The Japanese remained unaware of the base till much later in the war. But submarine reconnaissance established the existence of the base. All the entrances into the inner channel of the atoll were permanently closed by anti-submarine nets. The German U-boat U183 torpedoed the British Loyalty in March 1944. It was a very impressive long range shot from outside the atoll. A grip in the anti torpedo net was focused to attack the vessel. There was noteworthy oil pollution after this incident and the British personnel cleaned the lagoon. Even today, the affect of this pollution is seen in the lagoon. After war the British Loyalty was scuttled close to Maradhoo Island and is a now a dive point.

During this period, the quality of life of Adduans went below poverty.
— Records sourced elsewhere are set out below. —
/-- The fetch at the pc ends in error (R60): counted at its tier (05 R157), and the exception is taken. -/
def State.fetchFails (s : State) (i : Nat) (e : Exn) : State :=
  let x := s.islet i
  let s1 := if e.cause = 9 then s.requestDone (x.pc / 128 * 128) e.code2 else s
  (s1.setIslet i { x with fetching := none }).takeExn i x.pc e

/-- A bundle is fetched and issues (R64, R67): a breakpoint halts before it, once per arrival (log entry 15); a fetch that ends in error
raises its exception. A row that issues a bundle holds the one that the fetch delivers; with `none` it is decoded from the bytes (R31). -/
def State.issue (s : State) (i : Nat) (b : Option Bundle) : State :=
  let x := s.islet i
  if s.canIssue i ∧ x.held.isNone then
    if x.atBreak ∧ !x.passBp then
      s.setIslet i { x with halted := true, haltCause := 2, passBp := true, stepping := false }
    else if s.fetchWaits i then s.fetchLoad i
    else match s.fetchExn i with
      | some e => s.fetchFails i e
      | none => wakeOf ((s.fetch i).2.tryBundle i { bundle := b.getD (decodeRest (splitBundle (s.fetch i).1)), since := x.cycle })
  else s

/-- Is an address answered by another unit, whose messages end the access (13 R383). -/
def State.isPeer (s : State) (i a : Nat) : Bool :=
  match s.target i a with
  | .peer _ _ => true
  | _ => false

/-- Does an older queued load of the Islet reach the same bytes as load `l`, which then waits for it (R52). -/
def Islet.olderLoad (x : Islet) (l : QLoad) : Bool :=
  x.loads.any fun q => decide (q.seq < l.seq) && overlap q.loc q.bytes l.loc l.bytes

/-- The data of queued load `k` returns at cycle `cyc` (R43): `err` is the completion code the memory system reports, `data`
what host memory or another unit's window holds. A load of an UNLOADED object waits for it (05 R135). -/
def State.loadReturn (s : State) (i k cyc : Nat) (err : Option Nat) (data : Option (List Byte)) : State :=
  let s0 := s.isletAt i cyc
  match (s0.islet i).loads[k]? with
  | none => s
  | some l =>
    if s0.isPeer i l.addr ∨ (s0.islet i).olderLoad l then s
    else if l.err ≠ 0 then s0.endLoad i l l.err none
    else match err with
    | some c => if 0x10 ≤ c then s0.endLoad i l c none else s0.endLoad i l (s0.isletCode i l.loc l.bytes true) data
    | none =>
      if s0.notLoaded i l.loc then s
      else s0.endLoad i l (s0.isletCode i l.loc l.bytes true) data

/-- A posted store is performed or ends in error (R43, R62): it leaves the buffer, its credits return. -/
def State.endStore (s : State) (i : Nat) (q : QStore) (code : Nat) : State :=
  let x := s.islet i
  let s1 := s.credAdd q.paths true
  let x1 := { x with stores := x.stores.filter fun r => r.seq ≠ q.seq }
  let s2 := if code < 0x10 then
      let s3 := s1.setIslet i x1
      if q.sent then s3
      else match s.target i q.addr with
        | .hostWin => s3.emit (.hostWrite (q.addr - 0x80000000000) q.bytes)
        | _ => (s3.store (devAddr i q.loc) q.bytes).unpoison (devAddr i q.loc) q.bytes.length
    else s1.setIslet i { x1 with storeErrs := x1.storeErrs ++ [⟨q.seq, q.addr, code⟩] }
  (s2.requestDone q.loc code).freed i

/-- A store that meets the page in transfer waits while the move goes on (05 R135). -/
def State.moveOn (s : State) (a : Nat) : State :=
  match s.objAtPage (placedPage a) with
  | some (id, _) => s.progress id
  | none => s

/-- Posted store `k` is performed at its destination (R43): an older access of the Islet to the same bytes goes first
(R52), and it waits for a page in transfer (05 R135). One to another unit's window is answered by that unit (13 R383). -/
def State.storePerformed (s : State) (i k cyc : Nat) (err : Option Nat) : State :=
  let s0 := s.isletAt i cyc
  let x := s0.islet i
  match x.stores[k]? with
  | none => s
  | some q =>
    if q.sent ∨ (x.loads.any fun l => decide (l.seq < q.seq) && overlap l.loc l.bytes q.loc q.bytes.length) ∨
       (x.stores.any fun r => decide (r.seq < q.seq) && overlap r.loc r.bytes.length q.loc q.bytes.length) ∨
       s0.isPeer i q.addr then s
    else if q.err ≠ 0 then s0.endStore i q q.err
    else if s0.notLoaded i q.loc then s
    else if s0.inTransfer q.loc q.bytes.length then s0.moveOn q.loc
    else
      let code := match err with
        | some c => if 0x10 ≤ c then c else ccOk
        | none => s0.isletCode i q.loc q.bytes.length false
      (s0.noteMovedStore q.loc).endStore i q code

/-- A tow ends with a code (R44): its slot is idle, its data lie at the destination, or its error bit is set. DESIGN CHOICE (log entry 147): all data
move here, so that a load during a TOWIN sees the old value of the two that R45 allows. -/
def State.endTow (s : State) (i k code : Nat) (data : Option (List Byte)) : State :=
  let x := s.islet i
  let t := x.tow k
  let s1 := s.credAdd t.paths true
  let near := sliverBase i + t.off
  let s2 := if 0x10 ≤ code then s1
    else if t.isIn then
      let d := match data with
        | some d => d.take t.len
        | none => s.bytes (devAddr i t.loc) t.len
      (s1.store near d).unpoison near t.len
    else match s.target i t.far with
      | .hostWin => s1.emit (.hostWrite (t.far - 0x80000000000) (s.bytes near t.len))
      | .peer _ _ => s1
      | _ => (s1.store (devAddr i t.loc) (s.bytes near t.len)).unpoison (devAddr i t.loc) t.len
  let y := s2.islet i
  let s3 := s2.setIslet i { y with tows := SMap.put y.tows k { t with busy := false, err := decide (0x10 ≤ code), code := if 0x10 ≤ code then code else 0, paths := [] } }
  (s3.requestDone t.loc code).freed i

/-- A tow completes at cycle `cyc` (R44), with the code the memory system reports and, for host memory, its data. -/
def State.towComplete (s : State) (i k cyc : Nat) (err : Option Nat) (data : Option (List Byte)) : State :=
  let s0 := s.isletAt i cyc
  let t := (s0.islet i).tow k
  if !t.busy ∨ s0.isPeer i t.far then s
  else if t.lost ≠ 0 then s0.endTow i k t.lost none
  else if s0.notLoaded i t.loc then s
  else if !t.isIn && s0.inTransfer t.loc t.len then s0.moveOn t.loc
  else
    let code := match err with
      | some c => if 0x10 ≤ c then c else ccOk
      | none =>
        let c1 := s0.isletCode i t.loc t.len t.isIn
        if c1 = ccOk then s0.isletCode i (t.loc + t.len - 64) 64 t.isIn else c1
    (if t.isIn then s0 else s0.noteMovedStore t.loc).endTow i k code data

/-- A BWAIT or BARR that has waited BTMO cycles ends (R59): bit 63 set, the value at that moment below. -/
def State.buoyTimeout (s : State) (i : Nat) : State :=
  let x := s.islet i
  match x.held with
  | none => s
  | some h =>
    match h.buoy with
    | none => s
    | some n =>
      let tmo := (x.craw 11).toNat % 2 ^ 32
      if tmo = 0 then s
      else
        let h1 := { h with done := some (BitVec.ofNat 64 (2 ^ 63 + (s.buoy n).value)) }
        wakeOf ((s.setIslet i { x with cycle := max x.cycle (h.since + tmo), held := some h1 }).tryBundle i h1)

end Sys2Proof.Machine
end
Those who went to work for the central government were paid insufficient wages in the form of rice and sugar. The people were treated like slaves by the officials sent from the central government. Hunger was its ultimate result. People were not fishing as they did before. What they had they were not able to export due to the war.

Luckily, the people of Addu had large housing plots during those days. They grew coconuts, bananas, papayas, and a very large amount of cassava in their gardens, along with other plants as fertilizing. Hithadhoo had 149 toddy [A sweet sap from palm tree] trappers. From their work Dhivehi Hakuru [sugar made from toddy] was available in every house hold. By the grace of Almighty Allah, the people did not starve. But clothing was another matter. I heard that some people wore materials used for tenting by the British. However, there was abundant food available with British personals and every month a lot of it was burnt in Feydhoo. This consists of flour, sugar, and even rice. The inner harbour was full of ships and the crew were selling a bag of rice for a fleshy chicken. A single bunch of banana meant a lot of food to take home. But the government severely punished people caught on going these trips to buy food from ships. There was no fair trial. Wherever government officials discovered such acts of trade their fists were ready to beat the offenders like slaves; perhaps it was even worse than slavery. Shouldn’t the community have had the right to utter their feelings? Shouldn’t the community stand up for their rights or for a change? Surely it’s a human nature to do so.

The central government had dispatched a person called Bodu Dhon Kaleygefaanu to deal with the Addu people. He was actually Buchaa Hassan Kaleygefaanu of Male. His actions against Adduans were inhuman, and his merciless punishments unbearable. Some of his victims are still alive today and will describe what they went through.

When cruelty went beyond limits, the people of Hithadhoo stood up in unity to kill the heartless official. The leader was Mr. Abdullah Afeef Didi, along with some of his supporters. But when the then head of government went to investigate, he sent almost all of Afeef Didi’s family to Male’. They were kept in the jail and a trial was carried against them. Mr. Abdullah Afeef was given the most unforgiving punishment which the central government gives, after which he and members of his family were banished to different islands.

Afeef Didi may or may not have had the idea of parting the southern atolls from central government at that time. But for sure he stood up for protection his community. However, whatever happened took place due to the uncivilized punishments given by officials. These officials may not have foreseen the ultimate result of their actions. The worst point is, these officers were being protected by the ongoing regime.

Can the Addu people be called secessionists? It is more worth to explore whatever happened, and to learn from the findings.